Le 30 décembre 2019, la Caisse primaire d’assurance maladie du Bas-Rhin réceptionnait ces deux demandes.
Le 19 février 2020, la Caisse primaire d’assurance maladie du Bas-Rhin informait Monsieur [P] qu’il disposait de 30 jours pour remplir le questionnaire-salarié soit en se connectant au site Améli soit en se rendant physiquement au point d’accueil de sa Caisse primaire d’assurance maladie.
Le 21 février 2020, Monsieur [P] [G] accusait réception de cette information.
Le 04 mars 2020, le colloque médico-administratif retenait une incapacité prévisible égale ou supérieure à 25% et une orientation vers un Comité régional de reconnaissance des maladies professionnelles dans la mesure où l’affection était hors tableau.

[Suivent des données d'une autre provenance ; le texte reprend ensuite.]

-- ==== Sys2Proof/Tests/Slice0.lean ====
section
/-!
SUPPORT. Named tests, each about one instruction or one host call, and the witnesses of the obligations' hypotheses.
Expected values come from the spec: the opcode map and table (30_encoding.md R84, R88) and the vectors of
95_test_vectors.md, whose id each test names.
-/

namespace Sys2Proof.Tests
open Sys2Proof Sys2Proof.Machine

/-! ## WellFormed refuses an ill-formed term for each of its checks -/

/-- No zero-page,Y form for LDA, ADC, SBC, AND, ORA, EOR and CMP. -/
theorem test_wf_standard : Instr.wf (.lda (.mem (.zpy 0x10))) = false ∧
    Instr.wf (.adc (.mem (.zpy 0x10))) = false ∧
    Instr.wf (.sbc (.mem (.zpy 0x10))) = false ∧
    Instr.wf (.and (.mem (.zpy 0x10))) = false ∧
    Instr.wf (.ora (.mem (.zpy 0x10))) = false ∧
    Instr.wf (.eor (.mem (.zpy 0x10))) = false ∧
    Instr.wf (.cmp (.mem (.zpy 0x10))) = false := by decide

/-- LDX has no X-indexed and no indirect form. -/
theorem test_wf_ldx : Instr.wf (.ldx (.mem (.zpx 0x10))) = false ∧
    Instr.wf (.ldx (.mem (.abx 0x1234))) = false ∧
    Instr.wf (.ldx (.mem (.izx 0x10))) = false := by decide

/-- LDY has no Y-indexed and no indirect form. -/
theorem test_wf_ldy : Instr.wf (.ldy (.mem (.zpy 0x10))) = false ∧
    Instr.wf (.ldy (.mem (.aby 0x1234))) = false ∧
    Instr.wf (.ldy (.mem (.izy 0x10))) = false := by decide

/-- CPX and CPY have no indexed form. -/
theorem test_wf_compareIndex : Instr.wf (.cpx (.mem (.zpx 0x10))) = false ∧
    Instr.wf (.cpy (.mem (.abx 0x1234))) = false := by decide

/-- STA has no zero-page,Y form, STX no X-indexed form, STY no Y-indexed form. -/
theorem test_wf_stores : Instr.wf (.sta (.zpy 0x10)) = false ∧
    Instr.wf (.stx (.zpx 0x10)) = false ∧
    Instr.wf (.stx (.aby 0x1234)) = false ∧
    Instr.wf (.sty (.zpy 0x10)) = false ∧
    Instr.wf (.sty (.abx 0x1234)) = false := by decide

/-- BIT has no indexed form. -/
theorem test_wf_bit : Instr.wf (.bit (.zpx 0x10)) = false ∧
    Instr.wf (.bit (.abx 0x1234)) = false := by decide

/-- INC and DEC have no Y-indexed and no indirect form. -/
theorem test_wf_modify : Instr.wf (.inc (.aby 0x1234)) = false ∧
    Instr.wf (.dec (.izx 0x10)) = false := by decide

/-- The shifts have no Y-indexed and no indirect form. -/
theorem test_wf_shift : Instr.wf (.asl (.mem (.zpy 0x10))) = false ∧
    Instr.wf (.lsr (.mem (.aby 0x1234))) = false ∧
    Instr.wf (.rol (.mem (.izx 0x10))) = false ∧
    Instr.wf (.ror (.mem (.izy 0x10))) = false := by decide

/-- A defined opcode is no undefined one. -/
theorem test_wf_undefined : Instr.wf (.undefined 0xA9) = false ∧
    Instr.wf (.undefined 0x00) = false ∧
    Instr.wf (.undefined 0xEA) = false := by decide

/-- What WellFormed refuses, the encoder does not spell. -/
theorem test_encode_refuses : encode (.sta (.zpy 0x10)) = none ∧ encode (.undefined 0xA9) = none := by decide

/-! ## Decoding: a word for every constructor, written out from 30_encoding.md R84 -/

/-- Loads, stores and transfers. -/
theorem test_decode_loads :
    decode [0xA9, 0x42] = .instr (.lda (.imm 0x42)) [] ∧
    decode [0xBE, 0x00, 0x20] = .instr (.ldx (.mem (.aby 0x2000))) [] ∧
    decode [0xB4, 0x40] = .instr (.ldy (.mem (.zpx 0x40))) [] ∧
    decode [0x81, 0x10] = .instr (.sta (.izx 0x10)) [] ∧
    decode [0x96, 0xF0] = .instr (.stx (.zpy 0xF0)) [] ∧
    decode [0x8C, 0x34, 0x12] = .instr (.sty (.abs 0x1234)) [] ∧
    decode [0xAA] = .instr (.tax) [] ∧
    decode [0xA8] = .instr (.tay) [] ∧
    decode [0x8A] = .instr (.txa) [] ∧
    decode [0x98] = .instr (.tya) [] ∧
    decode [0xBA] = .instr (.tsx) [] ∧
    decode [0x9A] = .instr (.txs) [] := by decide

/-- Stack. -/
theorem test_decode_stack :
    decode [0x48] = .instr (.pha) [] ∧
    decode [0x08] = .instr (.php) [] ∧
    decode [0x68] = .instr (.pla) [] ∧
    decode [0x28] = .instr (.plp) [] := by decide

/-- ALU. -/
theorem test_decode_alu :
    decode [0x71, 0x20] = .instr (.adc (.mem (.izy 0x20))) [] ∧
    decode [0xF9, 0xF5, 0x12] = .instr (.sbc (.mem (.aby 0x12F5))) [] ∧
    decode [0x21, 0x10] = .instr (.and (.mem (.izx 0x10))) [] ∧
    decode [0x1D, 0x00, 0x20] = .instr (.ora (.mem (.abx 0x2000))) [] ∧
    decode [0x55, 0x10] = .instr (.eor (.mem (.zpx 0x10))) [] ∧
    decode [0xCD, 0x34, 0x12] = .instr (.cmp (.mem (.abs 0x1234))) [] ∧
    decode [0xE0, 0x06] = .instr (.cpx (.imm 0x06)) [] ∧
    decode [0xC4, 0x10] = .instr (.cpy (.mem (.zp 0x10))) [] ∧
    decode [0x2C, 0x34, 0x12] = .instr (.bit (.abs 0x1234)) [] := by decide

/-- Increment, decrement and shift. -/
theorem test_decode_incDecShift :
    decode [0xE6, 0x10] = .instr (.inc (.zp 0x10)) [] ∧
    decode [0xDE, 0x00, 0x20] = .instr (.dec (.abx 0x2000)) [] ∧
    decode [0xE8] = .instr (.inx) [] ∧
    decode [0xC8] = .instr (.iny) [] ∧
    decode [0xCA] = .instr (.dex) [] ∧
    decode [0x88] = .instr (.dey) [] ∧
    decode [0x0A] = .instr (.asl .acc) [] ∧
    decode [0x4E, 0x34, 0x12] = .instr (.lsr (.mem (.abs 0x1234))) [] ∧
    decode [0x36, 0x10] = .instr (.rol (.mem (.zpx 0x10))) [] ∧
    decode [0x7E, 0x00, 0x30] = .instr (.ror (.mem (.abx 0x3000))) [] := by decide

/-- Control transfer. -/
theorem test_decode_control :
    decode [0x4C, 0x00, 0xC0] = .instr (.jmp (.abs 0xC000)) [] ∧
    decode [0x6C, 0xFF, 0x12] = .instr (.jmp (.ind 0x12FF)) [] ∧
    decode [0x20, 0x10, 0x03] = .instr (.jsr 0x0310) [] ∧
    decode [0x60] = .instr (.rts) [] ∧
    decode [0x40] = .instr (.rti) [] ∧
    decode [0x00] = .instr (.brk) [] ∧
    decode [0x90, 0xFE] = .instr (.bcc 0xFE) [] ∧
    decode [0xB0, 0x10] = .instr (.bcs 0x10) [] ∧
    decode [0xF0, 0x02] = .instr (.beq 0x02) [] ∧
    decode [0xD0, 0xF9] = .instr (.bne 0xF9) [] ∧
    decode [0x30, 0x7F] = .instr (.bmi 0x7F) [] ∧
    decode [0x10, 0x00] = .instr (.bpl 0x00) [] ∧
    decode [0x50, 0x05] = .instr (.bvc 0x05) [] ∧
    decode [0x70, 0xFB] = .instr (.bvs 0xFB) [] := by decide

/-- Flag instructions, NOP and an undefined opcode. -/
theorem test_decode_flags :
    decode [0x18] = .instr (.clc) [] ∧
    decode [0x38] = .instr (.sec) [] ∧
    decode [0x58] = .instr (.cli) [] ∧
    decode [0x78] = .instr (.sei) [] ∧
    decode [0xD8] = .instr (.cld) [] ∧
    decode [0xF8] = .instr (.sed) [] ∧
    decode [0xB8] = .instr (.clv) [] ∧
    decode [0xEA] = .instr (.nop) [] ∧
    decode [0xFF] = .instr (.undefined 0xFF) [] := by decide

/-- Missing bytes are rejected by name. -/
theorem test_decode_rejects : decode [] = .rejected .noBytes ∧ decode [0xA9] = .rejected (.truncated 0xA9) ∧
    decode [0x6C, 0xFF] = .rejected (.truncated 0x6C) := by decide

/-- A table word: LDA #$80 as 16 bits, and a three-byte row given only its opcode byte (operand bytes of zeros). -/
theorem test_decodeTableWord : decodeTableWord 16 0x80A9 = some (.lda (.imm 0x80)) ∧
    decodeTableWord 8 0x6C = some (.jmp (.ind 0x0000)) := by decide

Le 21 avril 2020, la Caisse primaire d’assurance maladie du Bas-Rhin informait Monsieur [P], que son dossier était envoyé au Comité de régional de reconnaissance des maladies professionnelles et qu’il disposait dès lors de 30 jours pour compléter son dossier et de 40 jours pour formuler des observations soit en se connectant au site Améli soit en se rendant physiquement au point d’accueil de sa Caisse primaire d’assurance maladie.
Le 28 avril 2020, Monsieur [P] [G] accusait réception de cette information.

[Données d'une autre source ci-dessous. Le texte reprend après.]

-- ==== Sys2Proof/Machine/Dispatch.lean ====
section
/-! DEFINITION. One arm per command: its meaning. -/

namespace Sys2Proof.Machine

def exec (i : Instr) (s : State) : Host.Outcome State Fault Refusal :=
  match i with
  | .sysNop p => Sys2Proof.Machine.execSysNop p s
  | .sysReset p => Sys2Proof.Machine.execSysReset p s
  | .crcInit p => Sys2Proof.Machine.execCrcInit p s
  | .crcUpdate data => Sys2Proof.Machine.execCrcUpdate data s
  | .crcFinal p => Sys2Proof.Machine.execCrcFinal p s
  | .crcFinaln p => Sys2Proof.Machine.execCrcFinaln p s
  | .crcFree p => Sys2Proof.Machine.execCrcFree p s
  | .crcReflect p => Sys2Proof.Machine.execCrcReflect p s
  | .crcRdtab p => Sys2Proof.Machine.execCrcRdtab p s
  | .ccInit p => Sys2Proof.Machine.execCcInit p s
  | .ccSetup p => Sys2Proof.Machine.execCcSetup p s
  | .ccEnc data => Sys2Proof.Machine.execCcEnc data s
  | .ccDec data => Sys2Proof.Machine.execCcDec data s
  | .ccFree p => Sys2Proof.Machine.execCcFree p s
  | .ccQr p => Sys2Proof.Machine.execCcQr p s
  | .rrInit p => Sys2Proof.Machine.execRrInit p s
  | .rrUpdate data => Sys2Proof.Machine.execRrUpdate data s
  | .rrFinal p => Sys2Proof.Machine.execRrFinal p s
  | .rrFree p => Sys2Proof.Machine.execRrFree p s

end Sys2Proof.Machine
end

Le 11 mai 2020, l’enquête administrative concluait que l’assuré affirmait que ses deux pathologies résultaient de son travail du fait de la masse de plis à ouvrir par jour (entre 300 et 500), du port de charges lourdes, d’un absentéisme chronique au sein du service courrier et d’une chaîne de traitement du courrier faiblement mécanisée.
Le 28 juillet 2020, le Comité régional de reconnaissance des maladies professionnelles du [Localité 4] Est émettait un avis défavorable à la reconnaissance des rhizarthroses des pouces droit et gauche comme maladie professionnelle en l’absence de lien direct et essentiel entre l’activité professionnelle et les pathologies dans la mesure où les tâches confiées à l’assuré étaient réalisées à l’aide de machine et limité à 03h30 par jour et qu’il existait par ailleurs des facteurs extra-professionnels.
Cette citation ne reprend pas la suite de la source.